I'm going to be riding the Coast Starlight this summer with my family. We are starting in Los Angeles and getting off in Portland. We've booked two bedrooms. This will be my first time riding a train, and it's a long trip, so I'm kind of nervous about what it will be like in terms of motion, rock/roll, and roughness on the tracks. Is this generally a smooth ride? Should I be prepared for a lot of side-to-side rock and roll? What about banging or bumping on the tracks?

Thanks!


----------



## the_traveler (May 22, 2017)

It is a smooth ride! There is no excessive swaying - not to say there could not be - anymore than usual.

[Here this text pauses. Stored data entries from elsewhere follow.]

-- ==== Sys2Proof/Safety.lean ====
section
/-! DEFINITION. What counts as a legal state of the block (R39), and the ways a run ends. -/

namespace Sys2Proof.Machine

/-- The invariant of R39 (a) to (c), with the canonical form and the bounds of the three memories
(R50, R59). -/
structure Legal (P : Params) (b : Block P.cw) : Prop where
  /-- R39 (a): `ERR ≠ NONE` exactly when STATE = ERROR. -/
  err_iff : b.err ≠ .none ↔ b.runState = .error
  /-- R39 (b): `EMITTED < SYMCOUNT` in RUN. -/
  emitted_lt : b.runState = .run → b.emitted.toNat < b.symcount.toNat
  /-- R39 (b): `SYMCOUNT ≤ OUT_CAP` in RUN. -/
  symcount_le : b.runState = .run → b.symcount.toNat ≤ P.outCap
  /-- R39 (b): `BYTEPOS ≤ PAYLEN` in RUN. -/
  bytepos_le : b.runState = .run → b.bytepos.toNat ≤ b.paylen.toNat
  /-- R39 (b): `PAYLEN ≤ PAY_CAP` in RUN. -/
  paylen_le : b.runState = .run → b.paylen.toNat ≤ P.payCap
  /-- R39 (b): `BYTEPOS = PAYLEN` implies `BITIDX = 0` in RUN. -/
  bitidx_zero : b.runState = .run → b.bytepos = b.paylen → b.bitidx = 0
  /-- R39 (c): CUR is ROOT or an internal entry in RUN. -/
  cur_ok : b.runState = .run → b.cur = b.root ∨ ∃ l r, nodeAt b b.cur = some (.internal l r)
  node_wf : Memory.wf b.node
  pay_wf : Memory.wf b.pay
  out_wf : Memory.wf b.out
  node_below : Memory.below b.node nodeSlots
  pay_below : Memory.below b.pay P.payCap
  out_below : Memory.below b.out P.outCap

/-- A run has ended (R231). -/
def Block.ended {cw : Nat} (b : Block cw) : Prop := b.runState = .done ∨ b.runState = .error

/-- A run has ended successfully (R202, R231): STATE = DONE, nothing else. -/
def Block.succeeded {cw : Nat} (b : Block cw) : Prop := b.runState = .done

/-- The block at its first stream bit after an accepted START of at least one symbol: the premises
(P1) and (P4) of R224. -/
abbrev Startable (P : Params) (b : Block P.cw) : Prop :=
  b.runState ≠ .run ∧ b.symcount ≠ 0 ∧ b.symcount.toNat ≤ P.outCap ∧ b.paylen.toNat ≤ P.payCap

/-- A safe machine: its block is legal. -/
def State.At.Legal {P : Params} (s : State.At P) : Prop := Machine.Legal P s.toBlock

/-- The next move is the engine's: its turn comes first, or no turn is pending (R142; assumption 4). -/
abbrev State.At.engineMoves {P : Params} (s : State.At P) : Prop :=
  s.turns.head? = some .engine ∨ s.turns = []

end Sys2Proof.Machine
end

Be sure to utilize the Metropolitan Lounges in LA and Portland. And spend some time in the Pacific Parlor Car! 

Enjoy your trip!


----------



## Lonestar648 (May 22, 2017)

I find the CS smooth with little sway. It is really a great trip along the Pacific coast and daybreak in the morning California state line into Oregon. Have a great trip. be sure to check out the Pacific Parlor Car between the sleepers and the DC.


----------



## KmH (May 22, 2017)

In the summer the Sun rises around 6 AM, so if the train is on time you will be about 2 hours south of the CA - OR border at sunrise and Mt. Shasta will be looming out the right side of the train, though back lit.

On time, the Coast Starlight gets to the CA/OR border at about 8 AM.

June 1 the Sun rises at 5:40 AM - July 1 at 5:42 AM and on August 1 at 6:06 AM.

By August 31 the Sun rises at 6:36 AM.


----------



## SarahZ (May 22, 2017)

I remember the Coast Starlight being a fairly smooth ride.

I usually leave the covers tucked in as much as possible and put a pillow between my hip and the table (bottom bunk) to prevent movement, but I didn't have to do that on the Coast Starlight.

It does shake a little bit, but it's not bad. I tend to wake up whenever the train stops, especially if my window is near the station lights, but it's kind of fun to peek out and see where you are before going back to sleep.


----------



## Woodcut60 (May 27, 2017)

I guess not any smoother than other Amtrak trains. Compared to what I am used to here in Europe the American trains do sway and rock more. But not to the extent that you get sick. (And, by the way, I know many who get motion sickness in Sweden's X2000 trains.)


----------



## Lonestar648 (May 27, 2017)

The only really rough track usd to be along north Indiana, especially in cold weather, but I think that has been upgraded.


----------